> Try it: Each line from the one with "image (R147) -/" through the last line of the records must be output exactly, both ends included.

++++++

-- ==== Sys2Proof/Syntax.lean ====
section
/-! DEFINITION. The thirteen commands of the engine (30_encoding.md R93), one constructor per row of
spec/opcode_table.json.  A command word carries no operand, no register number and no immediate (R91),
so no constructor has a field. -/

namespace Sys2Proof

/-- A command of the engine, its counterpart of an instruction (30_encoding.md R93). -/
inductive Instr where
  /-- trailing zero count of OPB (R113) -/
  | tzc
  /-- the field of OPA that OPB selects, right-justified (R114) -/
  | extract
  /-- OPA shifted up to the field OPB selects (R115) -/
  | deposit
  /-- check the configuration and latch the derived values (R125) -/
  | frame
  /-- unpack one row (R145) -/
  | unpackr
  /-- pack one row (R146) -/
  | packr
  /-- unpack the whole image (R147) -/
  | unpack
  /-- pack the whole image (R148) -/
  | pack
  /-- rewind the scanner (R167) -/
  | srwd
  /-- write one bit at the scan position (R168) -/
  | sput
  /-- read one bit at the scan position (R169) -/
  | sget
  /-- embed a payload (R170) -/
  | swrite
  /-- extract a payload (R171) -/
  | sread
deriving DecidableEq, Repr

/-- The thirteen commands, in the table's order. -/
def Instr.all : List Instr :=
  [.tzc, .extract, .deposit, .frame, .unpackr, .packr, .unpack, .pack,
   .srwd, .sput, .sget, .swrite, .sread]

/-- The mnemonic of R93's table. -/
def Instr.mnemonic : Instr → String
  | .tzc => "TZC"
  | .extract => "EXTRACT"
  | .deposit => "DEPOSIT"
  | .frame => "FRAME"
  | .unpackr => "UNPACKR"
  | .packr => "PACKR"
  | .unpack => "UNPACK"
  | .pack => "PACK"
  | .srwd => "SRWD"
  | .sput => "SPUT"
  | .sget => "SGET"
  | .swrite => "SWRITE"
  | .sread => "SREAD"

end Sys2Proof
end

++++++

> Answer for the task:
  /-- unpack the whole image (R147) -/
  | unpack
  /-- pack the whole image (R148) -/
  | pack
  /-- rewind the scanner (R167) -/
  | srwd
  /-- write one bit at the scan position (R168) -/
  | sput
  /-- read one bit at the scan position (R169) -/
  | sget
  /-- embed a payload (R170) -/
  | swrite
  /-- extract a payload (R171) -/
  | sread
deriving DecidableEq, Repr

/-- The thirteen commands, in the table's order. -/
def Instr.all : List Instr :=
  [.tzc, .extract, .deposit, .frame, .unpackr, .packr, .unpack, .pack,
   .srwd, .sput, .sget, .swrite, .sread]

/-- The mnemonic of R93's table. -/
def Instr.mnemonic : Instr → String
  | .tzc => "TZC"
  | .extract => "EXTRACT"
  | .deposit => "DEPOSIT"
  | .frame => "FRAME"
  | .unpackr => "UNPACKR"
  | .packr => "PACKR"
  | .unpack => "UNPACK"
  | .pack => "PACK"
  | .srwd => "SRWD"
  | .sput => "SPUT"
  | .sget => "SGET"
  | .swrite => "SWRITE"
  | .sread => "SREAD"

end Sys2Proof
end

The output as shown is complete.